Jane dan Aretha Breslin tidak bisa berhenti tertawa mendengar perdebatan konyol di antara Phoebe dan si pria tampan. Tidak hanya ibu dan adiknya, bahkan semua orang yang ada di lobi juga ikut tertawa saat melihat mereka berdua.
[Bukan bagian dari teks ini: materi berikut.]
-- ==== Sys2Proof/Certificates/Slice0/Obligations.lean ====
section
/-! DEFINITION. The statements for the provers, from the spec's rules. -/

open Sys2Proof Sys2Proof.Machine Sys2Proof.Safety

namespace Sys2Proof.Claims

def laneOp (c : Instr) (e : EngId) (d : Nat) (f : Eng → Nat → W32) : Prop :=
  ∀ s, gives c s (fun t => onlyEng s t e.val ∧ (∀ i < 64, vlane (t.eng e.val) d i = f (s.eng e.val) i) ∧
    (∀ r i, r ≠ d → vlane (t.eng e.val) r i = vlane (s.eng e.val) r i) ∧
    { t.eng e.val with vregs := (s.eng e.val).vregs } = s.eng e.val)

end Sys2Proof.Claims

open Sys2Proof.Claims in
/-- Lane-wise vector instructions write each lane of their destination and nothing else. VADD, VSUB, VMUL, VFMA, VMIN,
VMAX, VSEL, the integer and shift instructions and the nine special functions complete in every state and give each of
the 64 lanes of the destination register the operation of the same lanes of the sources, an NSW-free effect: every
other vector register, every other field of the engine, every other engine and all other state is unchanged. A shift by
32 or more has the model's free value (log 4) and a special function the value of sfu (log 5), so for those the
statement names the model's functions. -/
def Obligations.VectorLanes : Prop :=
  ∀ (e : EngId) (d a b : Nat),
    (∀ r, laneOp (.vadd e r d a b) e d (fun x i => fadd (vround r) (vlane x a i) (vlane x b i))) ∧
    (∀ r, laneOp (.vsub e r d a b) e d (fun x i => fsub (vround r) (vlane x a i) (vlane x b i))) ∧
    (∀ r, laneOp (.vmul e r d a b) e d (fun x i => fmul (vround r) (vlane x a i) (vlane x b i))) ∧
    (∀ r c, laneOp (.vfma e r d a b c) e d (fun x i => ffma (vround r) (vlane x a i) (vlane x b i) (vlane x c i))) ∧
    laneOp (.vmin e d a b) e d (fun x i => fminmax false (vlane x a i) (vlane x b i)) ∧
    laneOp (.vmax e d a b) e d (fun x i => fminmax true (vlane x a i) (vlane x b i)) ∧
    (∀ m, laneOp (.vsel e d m a b) e d (fun x i => if (maskReg x m).getLsbD i then vlane x a i else vlane x b i)) ∧
    laneOp (.viadd e d a b) e d (fun x i => vlane x a i + vlane x b i) ∧
    laneOp (.visub e d a b) e d (fun x i => vlane x a i - vlane x b i) ∧
    laneOp (.vimul e d a b) e d (fun x i => vlane x a i * vlane x b i) ∧
    laneOp (.vand e d a b) e d (fun x i => vlane x a i &&& vlane x b i) ∧
    laneOp (.vor e d a b) e d (fun x i => vlane x a i ||| vlane x b i) ∧
    laneOp (.vxor e d a b) e d (fun x i => vlane x a i ^^^ vlane x b i) ∧
    laneOp (.vshl e d a b) e d (fun x i => if (vlane x b i).toNat < 32 then vlane x a i <<< (vlane x b i).toNat
      else Config.shiftOver 0 (vlane x a i) (vlane x b i)) ∧
    laneOp (.vshra e d a b) e d (fun x i => if (vlane x b i).toNat < 32 then (vlane x a i).sshiftRight (vlane x b i).toNat
      else Config.shiftOver 1 (vlane x a i) (vlane x b i)) ∧
    laneOp (.vshrl e d a b) e d (fun x i => if (vlane x b i).toNat < 32 then vlane x a i >>> (vlane x b i).toNat
      else Config.shiftOver 2 (vlane x a i) (vlane x b i)) ∧
    laneOp (.vrcp e d a) e d (fun x i => sfu .rcp (vlane x a i)) ∧
    laneOp (.vrsqrt e d a) e d (fun x i => sfu .rsqrt (vlane x a i)) ∧
    laneOp (.vsqrt e d a) e d (fun x i => sfu .sqrt (vlane x a i)) ∧
    laneOp (.vexp2 e d a) e d (fun x i => sfu .exp2 (vlane x a i)) ∧
    laneOp (.vlog2 e d a) e d (fun x i => sfu .log2 (vlane x a i)) ∧
    laneOp (.vsin e d a) e d (fun x i => sfu .sin (vlane x a i)) ∧
    laneOp (.vcos e d a) e d (fun x i => sfu .cos (vlane x a i)) ∧
    laneOp (.vtanh e d a) e d (fun x i => sfu .tanh (vlane x a i)) ∧
    laneOp (.vsigm e d a) e d (fun x i => sfu .sigm (vlane x a i))

namespace Sys2Proof.Claims
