-- ==== Sys2Proof/Laws/State.lean ====
section
/-! SUPPORT. What each named update of State leaves alone, one lemma per field, and what its own record reads after it. -/

namespace Sys2Proof.Machine

@[simp] theorem State.setCore_pending (s : State) (c : Nat) (v : Core) : (s.setCore c v).pending = s.pending := rfl
@[simp] theorem State.setCore_free (s : State) (c : Nat) (v : Core) : (s.setCore c v).free = s.free := rfl
@[simp] theorem State.setCore_s0 (s : State) (c : Nat) (v : Core) : (s.setCore c v).s0 = s.s0 := rfl
@[simp] theorem State.setCore_engs (s : State) (c : Nat) (v : Core) : (s.setCore c v).engs = s.engs := rfl
@[simp] theorem State.setCore_xmsgs (s : State) (c : Nat) (v : Core) : (s.setCore c v).xmsgs = s.xmsgs := rfl
@[simp] theorem State.setCore_mem (s : State) (c : Nat) (v : Core) : (s.setCore c v).mem = s.mem := rfl
@[simp] theorem State.setCore_host (s : State) (c : Nat) (v : Core) : (s.setCore c v).host = s.host := rfl
@[simp] theorem State.setCore_xlt (s : State) (c : Nat) (v : Core) : (s.setCore c v).xlt = s.xlt := rfl
@[simp] theorem State.setCore_gfe (s : State) (c : Nat) (v : Core) : (s.setCore c v).gfe = s.gfe := rfl
@[simp] theorem State.setCore_obj (s : State) (c : Nat) (v : Core) : (s.setCore c v).obj = s.obj := rfl
@[simp] theorem State.setCore_fns (s : State) (c : Nat) (v : Core) : (s.setCore c v).fns = s.fns := rfl
@[simp] theorem State.setCore_pool (s : State) (c : Nat) (v : Core) : (s.setCore c v).pool = s.pool := rfl
@[simp] theorem State.setCore_cmp (s : State) (c : Nat) (v : Core) : (s.setCore c v).cmp = s.cmp := rfl
@[simp] theorem State.setCore_chains (s : State) (c : Nat) (v : Core) : (s.setCore c v).chains = s.chains := rfl
@[simp] theorem State.setCore_ready (s : State) (c : Nat) (v : Core) : (s.setCore c v).ready = s.ready := rfl
@[simp] theorem State.setCore_pcie (s : State) (c : Nat) (v : Core) : (s.setCore c v).pcie = s.pcie := rfl
@[simp] theorem State.setCore_net (s : State) (c : Nat) (v : Core) : (s.setCore c v).net = s.net := rfl
@[simp] theorem State.setCore_talko (s : State) (c : Nat) (v : Core) : (s.setCore c v).talko = s.talko := rfl
@[simp] theorem State.setCore_pow (s : State) (c : Nat) (v : Core) : (s.setCore c v).pow = s.pow := rfl
@[simp] theorem State.setCore_trace (s : State) (c : Nat) (v : Core) : (s.setCore c v).trace = s.trace := rfl
@[simp] theorem State.setCore_sec (s : State) (c : Nat) (v : Core) : (s.setCore c v).sec = s.sec := rfl
@[simp] theorem State.setCore_otp (s : State) (c : Nat) (v : Core) : (s.setCore c v).otp = s.otp := rfl
@[simp] theorem State.setCore_flash (s : State) (c : Nat) (v : Core) : (s.setCore c v).flash = s.flash := rfl
@[simp] theorem State.setCore_boot (s : State) (c : Nat) (v : Core) : (s.setCore c v).boot = s.boot := rfl
@[simp] theorem State.setCore_dump (s : State) (c : Nat) (v : Core) : (s.setCore c v).dump = s.dump := rfl
@[simp] theorem State.setCore_dun (s : State) (c : Nat) (v : Core) : (s.setCore c v).dun = s.dun := rfl
@[simp] theorem State.setCore_pins (s : State) (c : Nat) (v : Core) : (s.setCore c v).pins = s.pins := rfl
@[simp] theorem State.setCore_hints (s : State) (c : Nat) (v : Core) : (s.setCore c v).hints = s.hints := rfl
@[simp] theorem State.setCore_reports (s : State) (c : Nat) (v : Core) : (s.setCore c v).reports = s.reports := rfl
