-- ==== Sys2Proof/Tests/Slice0.lean ====
section
/-! SUPPORT. The row's own tests: the checks of WellFormed refuse ill-formed commands, no word spells a command,
the state after reset idles, and for every obligation a state and operands that meet the hypotheses of each of its clauses. -/

namespace Sys2Proof.Tests
open Sys2Proof Sys2Proof.Machine Sys2Proof.Safety Sys2Proof.Claims
set_option Elab.async false
set_option linter.unusedVariables false
set_option linter.constructorNameAsVariable false

/-- A multicast of 2,049 bytes is refused (R234). -/
theorem test_wf_multicast_too_long : Instr.wellFormed (.multicastIssue 0 0 (.scratch 0) (List.replicate 2049 0)) = false := by decide +kernel

/-- A write of no bytes is refused (R152). -/
theorem test_wf_hbm_write_empty : Instr.wellFormed (.hbmWrite 0 0 [] false 0) = false := by decide

/-- A write past its line is refused (R152). -/
theorem test_wf_hbm_write_over_line : Instr.wellFormed (.hbmWrite 0 127 [1, 2] false 0) = false := by decide

/-- A poll of eight lines is refused (R358). -/
theorem test_wf_laser_poll_eight_lines : Instr.wellFormed (.laserPoll 0 false (List.replicate 8 {})) = false := by decide

/-- A mode record of 15 bytes is refused (R372). -/
theorem test_wf_commit_record_short : Instr.wellFormed (.linkCommit 0 (List.replicate 15 0)) = false := by decide

/-- A root digest of 47 bytes is refused (R374). -/
theorem test_wf_session_root_short : Instr.wellFormed (.portSessionDone 0 (List.replicate 47 0)) = false := by decide

/-- A sample without its readings is refused (R438). -/
theorem test_wf_sensor_sample_short : Instr.wellFormed (.sensorSample [] [] []) = false := by decide

/-- A challenge without a nonce is refused (R467). -/
theorem test_wf_challenge_nonce_short : Instr.wellFormed (.spdmChallenge .c1 0 []) = false := by decide

/-- A signed request without a nonce is refused (R467). -/
theorem test_wf_measurements_nonce_short : Instr.wellFormed (.spdmGetMeasurements .c1 .all true []) = false := by decide

/-- A key exchange without a nonce is refused (R467). -/
theorem test_wf_key_exchange_nonce_short : Instr.wellFormed (.spdmKeyExchange .c1 []) = false := by decide

/-- A model key of no bytes is refused (R475). -/
theorem test_wf_key_blob_short : Instr.wellFormed (.keyBlob (.doe 1) true (some [])) = false := by decide

/-- A training run of seven stacks is refused (R149). -/
theorem test_wf_training_seven_stacks : Instr.wellFormed (.bootHbmTraining (List.replicate 7 {}) [] 0) = false := by decide

/-- A step of three tiles is refused (R355). -/
theorem test_wf_photonics_three_tiles : Instr.wellFormed (.bootPhotonics (List.replicate 3 .waiting) [] 0) = false := by decide

/-- A set of five images is refused (R495). -/
theorem test_wf_set_of_five_images : Instr.wellFormed (.setCommit (.doe 0) (List.replicate 5 (true, true, true))) = false := by decide

/-- A patrol of fifteen channels is refused (R149). -/
theorem test_wf_patrol_fifteen_channels : Instr.wellFormed (.patrolPassComplete 0 (List.replicate 15 0)) = false := by decide

/-- The longest well-formed multicast is taken (R234). -/
theorem test_wf_multicast_longest : Instr.wellFormed (.multicastIssue 0 0 (.scratch 0) (List.replicate 2048 0)) = true := by decide +kernel

/-- The table gives no row bits, so no word spells a command and withFetchWord leaves the state alone (DESIGN CHOICE, log 2). -/
theorem test_no_table_words : decodeTableWord 32 0 = none ∧ State.reset.withFetchWord 32 0 = State.reset := ⟨rfl, rfl⟩

/-- Right after reset no start runs, so a step on the empty queue changes nothing (R418, log 1). -/
theorem test_reset_idles : step State.reset = .next State.reset := rfl

/-- The state a command's meaning answers. -/
def after (c : Instr) (s : State) : State := match exec c s with | .next t => t | _ => s

/-- A computed success, from a check that evaluates. -/
theorem ok_of {ε α : Type} [DecidableEq α] (x : Except ε α) (a : α)
    (h : (match x with | .ok y => decide (y = a) | .error _ => false) = true) : x = .ok a := by
  cases x with
  | ok y => simp at h; rw [h]
  | error e => simp at h

/-- A computed failure, from a check that evaluates. -/
theorem error_of {ε α : Type} [DecidableEq ε] (x : Except ε α) (a : ε)
    (h : (match x with | .error y => decide (y = a) | .ok _ => false) = true) : x = .error a := by
  cases x with
  | error y => simp at h; rw [h]
  | ok e => simp at h

theorem some_getD {α : Type} (o : Option α) (d : α) (h : o.isSome = true) : o = some (o.getD d) := by
  cases o <;> simp at h ⊢

/-- A state and operands that meet the hypotheses of VectorCompares. -/
theorem wit_VectorCompares :
    (∃ (_p : VCmp) (x y : W32), (isNan32 x = true ∨ isNan32 y = true) ∧ True) :=
  ⟨.ne, 0x7FC00000#32, 0#32, by decide, trivial⟩

/-- States and operands that meet the hypotheses of every clause of VectorMinMaxRules. -/
theorem wit_VectorMinMaxRules :
    (∃ (_mx : Bool) (x y : W32), (isNan32 x = true) ∧ (isNan32 y = true) ∧ True) ∧
    (∃ (_mx : Bool) (x y : W32), (isNan32 x = true) ∧ (isNan32 y = false) ∧ True) ∧
    (∃ (_mx : Bool) (x y : W32), (isNan32 x = false) ∧ (isNan32 y = false) ∧ True) :=
  ⟨⟨true, 0x7FC00001#32, 0xFFC00000#32, by decide, by decide, trivial⟩,
   ⟨false, 0x7FC00001#32, 0xFF800000#32, by decide, by decide, trivial⟩,
   ⟨true, 0x7F800000#32, 0#32, by decide, by decide, trivial⟩⟩

/-- States and operands that meet the hypotheses of every clause of GatherScatterConvert. -/
theorem wit_GatherScatterConvert :
    (∃ (_e : EngId) (_d _sd _a _sa : Nat) (_src dst : CvtFmt) (_rm : RMode) (_ov : Ovf) (_seed : W64) (_tensor : W32) (_il _ih : Nat) (_s : State), (isMx (cvtFmt dst) = false) ∧ True) ∧
    (∃ (_e : EngId) (_d _sd _a _sa : Nat) (_src dst : CvtFmt) (_rm : RMode) (_ov : Ovf) (_seed : W64) (_tensor : W32) (_il _ih : Nat) (_s : State), (isMx (cvtFmt dst) = true) ∧ True) :=
  ⟨⟨0, 1, 2, 3, 4, .fp32, .e4m3, .sr, .default, 0, 0, 0, 0, State.reset, by decide, trivial⟩,
   ⟨0, 1, 2, 3, 4, .fp32, .mxE4m3, .rne, .default, 0, 0, 0, 0, State.reset, by decide, trivial⟩⟩
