-- ==== Sys2Proof/Laws/PerInstr.lean ====
section
/-! SUPPORT. The family RoundTrip: for each constructor of Instr, decoding its encoding gives it back. -/

namespace Sys2Proof.Laws.RoundTrip

/-- Decoding the bytes of a well-formed `i`, whatever follows them, gives `i` and what follows. -/
def Statement (i : Instr) : Prop :=
  i.wf = true → ∀ rest : List Byte, decode (encode i ++ rest) = .ok (i, rest)

theorem roundTrip_ill (i : Instr) (h : i.wf = false) : Statement i := fun hw => by simp [h] at hw

theorem roundTrip_fixed (i : Instr) (h : ∀ rest, decode (encode i ++ rest) = .ok (i, rest)) : Statement i :=
  fun _ rest => h rest

/-- For a row of one opcode byte and an imm16, low byte first. -/
theorem roundTrip_imm16 (f : Addr → Instr) (op : Byte) (hop : operandBytes op = 2)
    (henc : ∀ nn, encode (f nn) = [op, loByte nn, hiByte nn])
    (hdec : ∀ b1 b2 : Byte, decodeInsn op b1 b2 = f (word16 b2 b1)) (nn : Addr) : Statement (f nn) :=
  fun _ rest => by
    rw [henc, List.cons_append, List.cons_append, List.cons_append, List.nil_append, decode_three op _ _ rest hop,
      hdec, word16_hi_lo]
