theorem meaning_decodeX3 (y z : Field3) (b1 b2 : Byte) : ∃ f, Meaning (decodeX3 y z b1 b2) f := by
  cases z with
  | b0 =>
    cases y
    exacts [⟨_, .retIf .NZ⟩, ⟨_, .retIf .Z⟩, ⟨_, .retIf .NC⟩, ⟨_, .retIf .C⟩, ⟨_, .ldh_a8_A b1⟩, ⟨_, .add_SP_e8 b1⟩,
      ⟨_, .ldh_A_a8 b1⟩, ⟨_, .ld_HL_SPe8 b1⟩]
  | b1 =>
    cases y
    exacts [⟨_, .pop .BC⟩, ⟨_, .ret⟩, ⟨_, .pop .DE⟩, ⟨_, .outOfScope 0xD9 (by decide) rfl fun _ => rfl⟩,
      ⟨_, .pop .HL⟩, ⟨_, .jp_HL⟩, ⟨_, .pop .AF⟩, ⟨_, .ld_SP_HL⟩]
  | b2 =>
    cases y
    exacts [⟨_, .jpIf .NZ _⟩, ⟨_, .jpIf .Z _⟩, ⟨_, .jpIf .NC _⟩, ⟨_, .jpIf .C _⟩, ⟨_, .ld_atC_A⟩, ⟨_, .ld_a16_A _⟩,
      ⟨_, .ld_A_atC⟩, ⟨_, .ld_A_a16 _⟩]
  | b3 =>
    cases y
    exacts [⟨_, .jp_a16 _⟩, meaning_decodeCB b1, ⟨_, .illegal 0xD3 (by decide) rfl fun _ => rfl⟩,
      ⟨_, .illegal 0xDB (by decide) rfl fun _ => rfl⟩, ⟨_, .illegal 0xE3 (by decide) rfl fun _ => rfl⟩,
      ⟨_, .illegal 0xEB (by decide) rfl fun _ => rfl⟩, ⟨_, .outOfScope 0xF3 (by decide) rfl fun _ => rfl⟩,
      ⟨_, .outOfScope 0xFB (by decide) rfl fun _ => rfl⟩]
  | b4 =>
    cases y
    exacts [⟨_, .callIf .NZ _⟩, ⟨_, .callIf .Z _⟩, ⟨_, .callIf .NC _⟩, ⟨_, .callIf .C _⟩,
      ⟨_, .illegal 0xE4 (by decide) rfl fun _ => rfl⟩, ⟨_, .illegal 0xEC (by decide) rfl fun _ => rfl⟩,
      ⟨_, .illegal 0xF4 (by decide) rfl fun _ => rfl⟩, ⟨_, .illegal 0xFC (by decide) rfl fun _ => rfl⟩]
  | b5 =>
    cases y
    exacts [⟨_, .push .BC⟩, ⟨_, .call_a16 _⟩, ⟨_, .push .DE⟩, ⟨_, .illegal 0xDD (by decide) rfl fun _ => rfl⟩,
      ⟨_, .push .HL⟩, ⟨_, .illegal 0xED (by decide) rfl fun _ => rfl⟩, ⟨_, .push .AF⟩,
      ⟨_, .illegal 0xFD (by decide) rfl fun _ => rfl⟩]
  | b6 => exact ⟨_, .aluImm _ b1⟩
  | b7 => exact ⟨_, .rst y⟩

theorem meaning_decodeInsn (op b1 b2 : Byte) : ∃ f, Meaning (decodeInsn op b1 b2) f := by
  unfold decodeInsn
  split
  · exact meaning_decodeX0 _ _ b1 b2
  · exact meaning_decodeMove _ _
  · exact meaning_decodeAlu _ _
  · exact meaning_decodeX3 _ _ b1 b2

/-- A row that its own bytes decode to has a meaning. -/
theorem meaning_of_encode {i : Instr} {op : Byte} {operands : List Byte} (_henc : encode i = op :: operands)
    (hdec : decodeInsn op (operands.getD 0 0) (operands.getD 1 0) = i) : ∃ f, Meaning i f :=
  hdec ▸ meaning_decodeInsn op _ _

/-- Every term of Instr has a meaning: the row of 0xCB and the rows with an imm16 by their formats, every other row as what
its own bytes decode to. -/
theorem exists_meaning (i : Instr) : ∃ f, Meaning i f := by
  cases i
  case prefix_CB cb => exact ⟨_, .prefix_CB cb⟩
  case ld_A_a16 nn => exact ⟨_, .ld_A_a16 nn⟩
  case ld_a16_A nn => exact ⟨_, .ld_a16_A nn⟩
  case ld_a16_SP nn => exact ⟨_, .ld_a16_SP nn⟩
  case ld_BC_d16 nn => exact ⟨_, .ldPair .BC nn⟩
  case ld_DE_d16 nn => exact ⟨_, .ldPair .DE nn⟩
  case ld_HL_d16 nn => exact ⟨_, .ldPair .HL nn⟩
  case ld_SP_d16 nn => exact ⟨_, .ldPair .SP nn⟩
  case jp_a16 nn => exact ⟨_, .jp_a16 nn⟩
  case jp_NZ_a16 nn => exact ⟨_, .jpIf .NZ nn⟩
  case jp_Z_a16 nn => exact ⟨_, .jpIf .Z nn⟩
  case jp_NC_a16 nn => exact ⟨_, .jpIf .NC nn⟩
  case jp_C_a16 nn => exact ⟨_, .jpIf .C nn⟩
  case call_a16 nn => exact ⟨_, .call_a16 nn⟩
  case call_NZ_a16 nn => exact ⟨_, .callIf .NZ nn⟩
  case call_Z_a16 nn => exact ⟨_, .callIf .Z nn⟩
  case call_NC_a16 nn => exact ⟨_, .callIf .NC nn⟩
  case call_C_a16 nn => exact ⟨_, .callIf .C nn⟩
  all_goals exact meaning_of_encode rfl rfl

/-! ## The frames of the shared operations -/

theorem frame_aluWith (s : State) (op : AluOp) (b : Byte) : Frame [.A, .F] [] s (s.aluWith op b) :=
  (frame_setReg s .A _).trans (frame_writeF _ _)

theorem frame_indAdjust (s : State) (p : IndPtr) : Frame [.H, .L] [] s (s.indAdjust p) := by
  cases p with
  | BC | DE => exact (Frame.refl s).mono (by simp) rfl
  | HLinc | HLdec => exact frame_setHL s _

theorem frame_writeWord (s : State) (a v : Addr) :
    Frame [] [.write a (loByte v), .write (a + 1) (hiByte v)] s (s.writeWord a v) :=
  (frame_writeByte s a _).trans (frame_writeByte _ (a + 1) _)

/-- The read of a byte and the write of its replacement at the same address (R173, R196, R214). -/
theorem frame_readWrite (s : State) (a : Addr) (v : Byte) :
    Frame [] [.read a (s.portValue a), .write a v] s ((s.afterRead a).writeByte a v) :=
  (frame_afterRead s a).trans (frame_writeByte _ a v)

theorem frame_callTo (s : State) (t : Addr) :
    Frame [.SP, .PC] [.write (s.SP - 1) (hiByte s.PC), .write (s.SP - 2) (loByte s.PC)] s ((s.stackPush s.PC).goto t) :=
  (frame_stackPush s s.PC).trans (frame_goto _ t)

theorem frame_ret (s : State) : Frame [.SP, .PC] (popReads s) s (s.afterPop.goto s.popValue) :=
  (frame_afterPop s).trans (frame_goto _ _)

/-! ## How many accesses a meaning makes -/

/-- Where `r` is a next state, it is `s` after at most `n` port accesses, and memory, the IO events, the draws and the
parameters are what those accesses make of them. -/
def AccessesAtMost (n : Nat) (s : State) (r : Result) : Prop :=
  ∀ t, r = .next t → ∃ regs acc, Frame regs acc s t ∧ acc.length ≤ n

theorem AccessesAtMost.next {n : Nat} {regs : List RegName} {acc : List Access} {s t : State} (h : Frame regs acc s t)
    (hn : acc.length ≤ n := by simp) : AccessesAtMost n s (.next t) := by
  rintro _ ⟨⟩
  exact ⟨regs, acc, h, hn⟩

theorem AccessesAtMost.fault (n : Nat) (s : State) (r : Fault) : AccessesAtMost n s (.fault r) := nofun

theorem AccessesAtMost.refused (n : Nat) (s : State) (r : Refusal) : AccessesAtMost n s (.refused r) := nofun

/-- A conditional transfer makes the accesses of the transfer, or none. -/
theorem AccessesAtMost.ifTaken {n : Nat} {s : State} {r : Result} (c : Bool) (h : AccessesAtMost n s r) :
    AccessesAtMost n s (if c then r else .next s) := by
  split
  · exact h
  · exact .next (Frame.refl s)

theorem accessesAtMost_jumpTo (t : Addr) (s : State) : AccessesAtMost 2 s (jumpTo t s) := .next (frame_goto s t)

theorem accessesAtMost_callTo (t : Addr) (s : State) : AccessesAtMost 2 s (callTo t s) := .next (frame_callTo s t)

theorem accessesAtMost_ret (s : State) : AccessesAtMost 2 s (ret s) := .next (frame_ret s) (by simp [popReads])

theorem accessesAtMost_rotReg (op : RotOp) (r : Reg8) (s : State) : AccessesAtMost 2 s (rotReg op r s) :=
  .next ((frame_setReg s r _).trans (frame_writeF _ _))

theorem accessesAtMost_rotAtHL (op : RotOp) (s : State) : AccessesAtMost 2 s (rotAtHL op s) :=
  .next ((frame_readWrite s s.HL _).trans (frame_writeF _ _))

/-- For any index byte: one above 7 faults. -/
theorem accessesAtMost_bitReg (kind : BitKind) (i : Byte) (r : Reg8) (s : State) :
    AccessesAtMost 2 s (bitReg kind i r s) := by
  unfold bitReg
  split
  · exact .fault 2 s _
  · cases kind
    · exact .next (frame_writeF s _)
    · exact .next (frame_setReg s r _)
    · exact .next (frame_setReg s r _)

theorem accessesAtMost_bitAtHL (kind : BitKind) (i : Byte) (s : State) : AccessesAtMost 2 s (bitAtHL kind i s) := by
  unfold bitAtHL
  split
  · exact .fault 2 s _
  · cases kind
    · exact .next ((frame_afterRead s s.HL).trans (frame_writeF _ _))
    · exact .next (frame_readWrite s s.HL _)
    · exact .next (frame_readWrite s s.HL _)

theorem accessesAtMost_prefixed (cb : Byte) (s : State) : AccessesAtMost 2 s (prefixed cb s) := by
  unfold prefixed
  split
  · exact accessesAtMost_rotReg _ _ s
  · exact accessesAtMost_rotAtHL _ s
  · exact accessesAtMost_bitReg _ _ _ s
  · exact accessesAtMost_bitAtHL _ _ s
  · exact accessesAtMost_bitReg _ _ _ s
  · exact accessesAtMost_bitAtHL _ _ s
  · exact accessesAtMost_bitReg _ _ _ s
  · exact accessesAtMost_bitAtHL _ _ s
“Maaf, TUNANGANKU masih kesal karena aku selalu menggodanya,” kata pria tampan yang masih betah memeluk Phoebe. Seketika Phoebe menyadari jika mereka sedari tadi masih berada di lobi. Dia memeluk si pria tampan semakin erat dan mengubur wajahnya di dada bidang pria itu karena ia sangat malu hingga telinganya berubah menjadi merah.

“Diamlah dan segera bawa aku pergi dari sini, dasar pria konyol!” omel Phoebe masih tetap di posisinya. Mendengar perkataan itu membuat si pria tampan merangkul pundak Phoebe yang wajahnya masih tertutupi helaian rambut, lalu dia memandu jalan mereka semua menuju lift.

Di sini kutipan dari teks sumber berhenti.